In het artikel "Meningitis door een infectie met Borrelia hispanica" beschrijven Jennie Heida en collega’s de ziektegeschiedenis van een patiënt met ‘tick-borne relapsing fever’ door een infectie met Borrelia hispanica . De verwekker werd aangetoond met een sequentieanalyse van het 16S-ribosomaal RNA (rRNA), kortweg een ‘16S-PCR’, van de liquor. In dit commentaar gaan wij nader in op de waarde van dit onderzoek voor de detectie van pathogenen in patiëntmaterialen. Wanneer zet je dit onderzoek in? Op welke monsters? En hoe gevoelig is de methode?
artikel
De methode
Het 16S-rDNA -gen codeert voor het kleine ribosoomdeel van het bacteriële rRNA, wat het boodschapper-RNA (mRNA) afleest. De DNA-sequentie in specifieke regio’s van het 16S-rDNA -gen is in bacteriën goed geconserveerd, waardoor in deze gebieden niet snel mutaties optreden en er gebruikgemaakt kan worden van universele bacteriële ‘primers’, de korte stukjes DNA die gebruikt wordt als startpunt van de PCR. Na de amplificatiestap van de PCR, waarin het bacteriële DNA in vitro vermeerdert, wordt de volgorde van de nucleotiden van het 16S-rDNA -gen van de bacterie bepaald: de DNA-sequentie.
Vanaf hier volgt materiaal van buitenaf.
theorem nextSatisfies_dite {c : Prop} [Decidable c] {a : c → Host.Outcome State Fault Refusal}
    {b : ¬c → Host.Outcome State Fault Refusal} (ha : ∀ h, NextSatisfies P (a h))
    (hb : ∀ h, NextSatisfies P (b h)) : NextSatisfies P (if h : c then a h else b h) := by
  split
  · exact ha _
  · exact hb _

end

/-! ### What is fixed at elaboration -/

/-- `t` has the ROMs and the elaboration parameters of `s`. -/
def SameElaboration (s t : State) : Prop := t.tw = s.tw ∧ t.atan = s.atan ∧ t.gain = s.gain ∧ t.cfg = s.cfg

/-- It holds by unfolding of every update of `s` that sets other fields only. -/
theorem SameElaboration.refl (s : State) : SameElaboration s s := ⟨rfl, rfl, rfl, rfl⟩

theorem SameElaboration.withResp {s u : State} (h : SameElaboration s u) (r : Option Response) :
    SameElaboration s { u with resp := r } := h

theorem sameElaboration_of_engineStep {s s' : State} (h : engineStep s = .ok s') : SameElaboration s s' := by
  rw [engineStep_only h]
  exact .refl s

theorem sameElaboration_of_runLoop {fuel : Nat} {s t : State} {n : Nat} (h : runLoop fuel s = .ok (t, n)) :
    SameElaboration s t := by
  obtain ⟨-, -, hframe⟩ := runLoop_ok h
  rw [hframe]
  exact .refl s

/-- The outcome's next state, if there is one, has the ROMs and the parameters of `s`. -/
def KeepsElaboration (s : State) (o : Host.Outcome State Fault Refusal) : Prop := NextSatisfies (SameElaboration s) o

section
variable {s : State}

/-- A response sets `resp` alone. -/
theorem respond_keepsElaboration (r0 r1 : Word) {u : State} (h : SameElaboration s u) :
    KeepsElaboration s (respond r0 r1 u) := nextSatisfies_next (h.withResp _)

/-- An error sets `err` and `resp` alone. -/
theorem raise_keepsElaboration (c : RespCode) : KeepsElaboration s (raise c s) := nextSatisfies_next (.refl s)

/-! ### Commands and steps -/

theorem execBufRd_keepsElaboration (i : Nat) : KeepsElaboration s (execBufRd i s) := by
  refine nextSatisfies_ite (raise_keepsElaboration _) (nextSatisfies_ite (raise_keepsElaboration _) ?_)
  split
  · exact nextSatisfies_fault _
  · exact respond_keepsElaboration _ _ (.refl s)

theorem execTwRd_keepsElaboration (i : Nat) : KeepsElaboration s (execTwRd i s) := by
  refine nextSatisfies_ite (raise_keepsElaboration _) ?_
  split
  · exact nextSatisfies_fault _
  · exact respond_keepsElaboration _ _ (.refl s)

theorem execCurRd_keepsElaboration (sel : Nat) : KeepsElaboration s (execCurRd sel s) := by
  unfold execCurRd
  split
  case h_6 => exact raise_keepsElaboration _
  all_goals exact respond_keepsElaboration _ _ (.refl s)

theorem execStep_keepsElaboration : KeepsElaboration s (execStep s) := by
  intro t ht
  obtain ⟨-, rfl⟩ | ⟨-, s', hstep, rfl⟩ := execStep_next_iff.mp ht
  · exact .refl s
  · exact (sameElaboration_of_engineStep hstep).withResp _

theorem execRun_keepsElaboration : KeepsElaboration s (execRun s) := by
  intro t ht
  obtain ⟨-, rfl⟩ | ⟨-, u, n, hrun, rfl⟩ := execRun_next_iff.mp ht
  · exact .refl s
  · exact (sameElaboration_of_runLoop hrun).withResp _

/-- No command writes a ROM or a parameter. -/
theorem exec_keepsElaboration (i : Instr) : KeepsElaboration s (exec i s) := by
  have hdone : ∀ r0 r1, KeepsElaboration s (respond r0 r1 s) := fun r0 r1 => respond_keepsElaboration r0 r1 (.refl s)
  cases i with
  | nop | statRd | revbits => exact hdone _ _
  | errClr | fwdNew | invNew | cancel => exact respond_keepsElaboration _ _ (.refl s)
  | bufWr =>
    exact nextSatisfies_ite (raise_keepsElaboration _)
      (nextSatisfies_ite (raise_keepsElaboration _) (respond_keepsElaboration _ _ (.refl s)))
  | bufRd i => exact execBufRd_keepsElaboration i
  | step => exact execStep_keepsElaboration
  | run => exact execRun_keepsElaboration
  | isDone => exact nextSatisfies_ite (raise_keepsElaboration _) (hdone _ _)
  | curRd sel => exact execCurRd_keepsElaboration sel
  | sin => exact nextSatisfies_ite (hdone _ _) (raise_keepsElaboration _)
  | twRd i => exact execTwRd_keepsElaboration i
  | atanRd | gainRd => exact nextSatisfies_dite (fun _ => hdone _ _) fun _ => raise_keepsElaboration _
Vervolgens wordt de bacterie gedetermineerd door deze DNA-sequentie te vergelijken met de DNA-sequentie van bacteriesoorten in bestaande databanken.1
Meerwaarde en toepassingen
Een belangrijke toepassing van 16S-PCR is de determinatie van bacteriestammen, wanneer dat met conventionele methoden, zoals de klassieke biochemische tests of de nu veelgebruikte massaspectrometrie, niet mogelijk is. Daarnaast kan 16S-PCR gebruikt worden voor de detectie van bacteriën in klinische materialen, wanneer met andere detectiemethoden geen verwekker aangetoond wordt.2,3 Een kweekuitslag kan bijvoorbeeld fout-negatief zijn doordat materiaal afgenomen is onder antibiotische therapie, de verwekker het transport niet heeft overleefd of doordat de verwekker niet of alleen in gespecialiseerde laboratoria te kweken is, zoals geldt voor Borrelia -species.4 Een 16S-PCR biedt dan uitkomst, omdat hiermee het DNA van zowel levende als dode bacteriën kan worden aangetoond, ook wanneer de bacterie moeilijk te kweken is. In de klinische praktijk wordt 16S-PCR toegepast bij patiënten met endocarditis bij wie de bloedkweken negatief zijn en bij patiënten met meningitis of septische artritis.5,6
Een ander groot voordeel van 16S-PCR is dat het niet nodig is om vooraf te weten naar welk pathogeen je zoekt.7 De patiëntbeschrijving door Heida en collega’s is hier een goed voorbeeld van. Andere voorbeelden van verwekkers die zonder 16S-PCR niet gevonden zouden zijn, zijn Tropheryma whipplei , Bartonella quintana en Coxiella burnetii bij patiënten met kweek-negatieve endocarditis. Ook is met 16S-PCR een groot aantal pathogenen ontdekt.3
Beperkingen van de techniek
Nadelen van de 16S-PCR zijn dat de bepaling langer duurt en minder gevoelig is dan die van moleculaire tests die gericht zijn op specifieke micro-organismen. Een van de oorzaken van de lage specificiteit van 16S-PCR is dat in bijna alle reagentia DNA-sporen aanwezig zijn. Het enzym DNA-polymerase, dat het DNA amplificeert, wordt door een bacterie geproduceerd. Het is niet mogelijk om het DNA van deze bacteriën na productie van het enzym volledig te verwijderen. Ook voor de enzymcocktail die soms gebruikt wordt om de bacteriën uiteen te laten vallen, geldt dat sporen van het bacterieel DNA achterblijven in de reagentia. Met 16S-PCR wordt alle bacteriële DNA geamplificeerd en kan geen onderscheid gemaakt worden tussen het DNA van de ziekteverwekker en het DNA in de reagentia. Dit zorgt voor ruis in de uiteindelijke sequentieanalyse.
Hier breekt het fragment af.